I'm just filling out the 'Busines Registers Inquiry 2008' and it's asking for my Employer Registration Number. Is this something I would automatically have or is it only assigned when you register your first employee?

At the moment I am a proprietory director and there are no other employees.


----------



## Graham_07

ButtermilkJa said:


> I'm just filling out the 'Busines Registers Inquiry 2008' and it's asking for my Employer Registration Number. Is this something I would automatically have or is it only assigned when you register your first employee?
> 
> At the moment I am a proprietory director and there are no other employees.


 
I would consider it to be the company's employer reg'd number ( which usually is also the same as the VAT and CT number )


----------



## ButtermilkJa

Thanks Graham, I thought it might have been, but the form states 'if applicable' beside the question so I thought it might be different? I can't find any reference to an Employer Registration Number in any of my correspondance from Revenue.


----------



## Graham_07

ButtermilkJa said:


> Thanks Graham, I thought it might have been, but the form states 'if applicable' beside the question so I thought it might be different? I can't find any reference to an Employer Registration Number in any of my correspondance from Revenue.


 
DO you not have a Tax Deduction Card as an employee of the company ? If so , the ER reg'd No. is shown there.


----------



## ButtermilkJa

No. Well, I don't think so anyway?

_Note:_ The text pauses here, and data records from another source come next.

-- ==== Sys2Proof/Decode.lean ====
section
/-! DEFINITION. The command word's fields, the opcode map, decoding and encoding (spec/30_encoding.md R100 to R105, R110 to
R112, R114). -/

namespace Sys2Proof

/-- The OP numbers of R104. -/
def Instr.opcode : Instr → BitVec 4
  | .bringup48 _ => 1
  | .bringup8 => 2
  | .lookup _ => 3
  | .claim _ _ _ _ => 4
  | .enable _ _ => 5
  | .standby _ _ => 6

/-- The SRC number of a source kind (R102). -/
def SourceKind.number : SourceKind → Fin 8
  | .int32k => 0
  | .ext32k => 1
  | .rc8m => 2
  | .mult48m => 3
  | .pll96m => 4
  | .gen1 => 5
  | .rawin => 6
  | .xtal => 7

/-- The source kind of a SRC number: "Every value 0..7 names a kind" (R102). -/
def SourceKind.ofNumber : Fin 8 → SourceKind
  | 0 => .int32k
  | 1 => .ext32k
  | 2 => .rc8m
  | 3 => .mult48m
  | 4 => .pll96m
  | 5 => .gen1
  | 6 => .rawin
  | 7 => .xtal

/-- The VAR number of a reference variant (R103). -/
def Variant.number : Variant → Fin 4
  | .int32k => 0
  | .ext32k => 1
  | .usb => 2
  | .openLoop => 3

/-- The variant of a VAR number: "Every value names a variant" (R103). -/
def Variant.ofNumber : Fin 4 → Variant
  | 0 => .int32k
  | 1 => .ext32k
  | 2 => .usb
  | 3 => .openLoop

/-- `OP = CUR[3:0]` (R100). -/
def fieldOp (w : CmdWord) : BitVec 4 := w.extractLsb' 0 4
/-- `GEN = CUR[6:4]` (R101). -/
def fieldGen (w : CmdWord) : GenId := (w.extractLsb' 4 3).toFin
/-- `FLAG = CUR[7]` (R101). -/
def fieldFlag (w : CmdWord) : Bool := w.getLsbD 7
/-- `SRC = CUR[10:8]` (R101). -/
def fieldSrc (w : CmdWord) : SourceKind := .ofNumber (w.extractLsb' 8 3).toFin
/-- `VAR = CUR[13:12]` (R101). -/
def fieldVar (w : CmdWord) : Variant := .ofNumber (w.extractLsb' 12 2).toFin
/-- `CH = CUR[21:16]` (R101). -/
def fieldCh (w : CmdWord) : Nat := (w.extractLsb' 16 6).toNat
/-- `DIV = CUR[63:32]` (R101). -/
def fieldDiv (w : CmdWord) : Nat := (w.extractLsb' 32 32).toNat

/-- One row of the opcode map: a command is that opcode when `CUR & mask = match` (R105). -/
structure OpRow where
  mnemonic : String
  pattern  : CmdWord
  mask     : CmdWord
  deriving DecidableEq, Repr

/-- The match/mask pairs of R105, in the table's order. -/
def opTable : List OpRow :=
  [ ⟨"BRINGUP48", 0x0000000000000001, 0xFFFFFFFFFFFFCFFF⟩,
    ⟨"BRINGUP8",  0x0000000000000002, 0xFFFFFFFFFFFFFFFF⟩,
    ⟨"LOOKUP",    0x0000000000000003, 0xFFFFFFFFFFFFFF8F⟩,
    ⟨"CLAIM",     0x0000000000000004, 0x00000000FFFFF80F⟩,
    ⟨"ENABLE",    0x0000000000000005, 0xFFFFFFFFFFC0FF8F⟩,
    ⟨"STANDBY",   0x0000000000000006, 0xFFFFFFFFFFFFFF0F⟩ ]

/-- The row of an opcode, none for the reserved opcodes 0x0 and 0x7 to 0xF (R104, R111). -/
def opRow (op : BitVec 4) : Option OpRow :=
  if op.toNat = 0 then none else opTable[op.toNat - 1]?

/-- The command a word with an admitted opcode and clear reserved bits spells (R101, R104). -/
def assemble (w : CmdWord) : Option Instr :=
  match (fieldOp w).toNat with
  | 1 => some (.bringup48 (fieldVar w))
  | 2 => some .bringup8
  | 3 => some (.lookup (fieldGen w))
  | 4 => some (.claim (fieldGen w) (fieldFlag w) (fieldSrc w) (fieldDiv w))
  | 5 => some (.enable (fieldCh w) (fieldGen w))
  | 6 => some (.standby (fieldGen w) (fieldFlag w))
  | _ => none

/-- Why a word is no command (R111, R112). -/
inductive Reject
  | reservedOpcode
  | reservedField
  deriving DecidableEq, Repr

/-- Decode, total on any 64-bit word, in the order of R110: the opcode first, then the mask test. (The phase test of R113
needs the state and stands in `Machine.inPhase`.) -/
def decode (w : CmdWord) : Except Reject Instr :=
  match opRow (fieldOp w), assemble w with
  | some row, some i => if w &&& row.mask = row.pattern then .ok i else .error .reservedField
  | _, _ => .error .reservedOpcode

/-- The six fields laid out as the pattern string of R100 lays them, the reserved bits 0. -/
def layOut (d : BitVec 32) (ch : BitVec 6) (var : BitVec 2) (src : BitVec 3) (flag : Bool) (g : BitVec 3)
    (op : BitVec 4) : CmdWord :=
  d ++ (0#10 ++ (ch ++ (0#2 ++ (var ++ (0#1 ++ (src ++ (BitVec.ofBool flag ++ (g ++ op))))))))

/-- A GeneratorId as the 3 bits of a GEN field (R100, R106). -/
def genBits (g : GenId) : BitVec 3 := BitVec.ofFin g

/-- The word of a command: the fields its opcode uses from its operands, every other field 0 (R104, R105). -/
def encode : Instr → CmdWord
  | .bringup48 var => layOut 0 0 (BitVec.ofFin var.number) 0 false 0 1
  | .bringup8 => layOut 0 0 0 0 false 0 2
  | .lookup g => layOut 0 0 0 0 false (genBits g) 3
  | .claim g idc src d => layOut (BitVec.ofNat 32 d) 0 0 (BitVec.ofFin src.number) idc (genBits g) 4
  | .enable ch g => layOut 0 (BitVec.ofNat 6 ch) 0 0 false (genBits g) 5
  | .standby g en => layOut 0 0 0 0 en (genBits g) 6

/-- The command word whose table bits are `w`: `nbits` of them, every higher bit 0; none when the row would be longer than
the one format of 64 bits (R100, R114). -/
def tableWord (nbits w : Nat) : Option CmdWord :=
  if nbits ≤ 64 then some (BitVec.ofNat 64 (w % 2 ^ nbits)) else none

/-- What `decode` reads from a row of spec/opcode_table.json. The table's bit numbers are the command word's own: bits 31:0
are the word at offset 0x00, bits 63:32 the word at offset 0x04 (R82, R100). -/
def decodeTableWord (nbits w : Nat) : Option Instr :=
  match tableWord nbits w with
  | some c => (decode c).toOption
  | none => none

end Sys2Proof
end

I got my accountant to set-up the company for me and since then I have just been paying myself a salary and paying the PAYE/PRSI due to Revenue through ROS myself.


----------



## ubiquitous

If your company is paying PAYE/PRSI via ROS, then the registration number used for this purpose is the employer registration number.


----------



## Graham_07

If you are on salary and are paying PAYE/PRSI then ther must be an instruction for you - a Certificate of tax credits and standard rate cut-off point. This may be a slip or a white card printed on both sides. ( perhaps check with your accountant on this )

If you are using ROS then the Registration number which comes up on ROS for you to file the PAYE/PRSI is the number we are talking about. The Employer Reg'd No.


----------



## ButtermilkJa

Thanks guys. I'm going to use that number so.


----------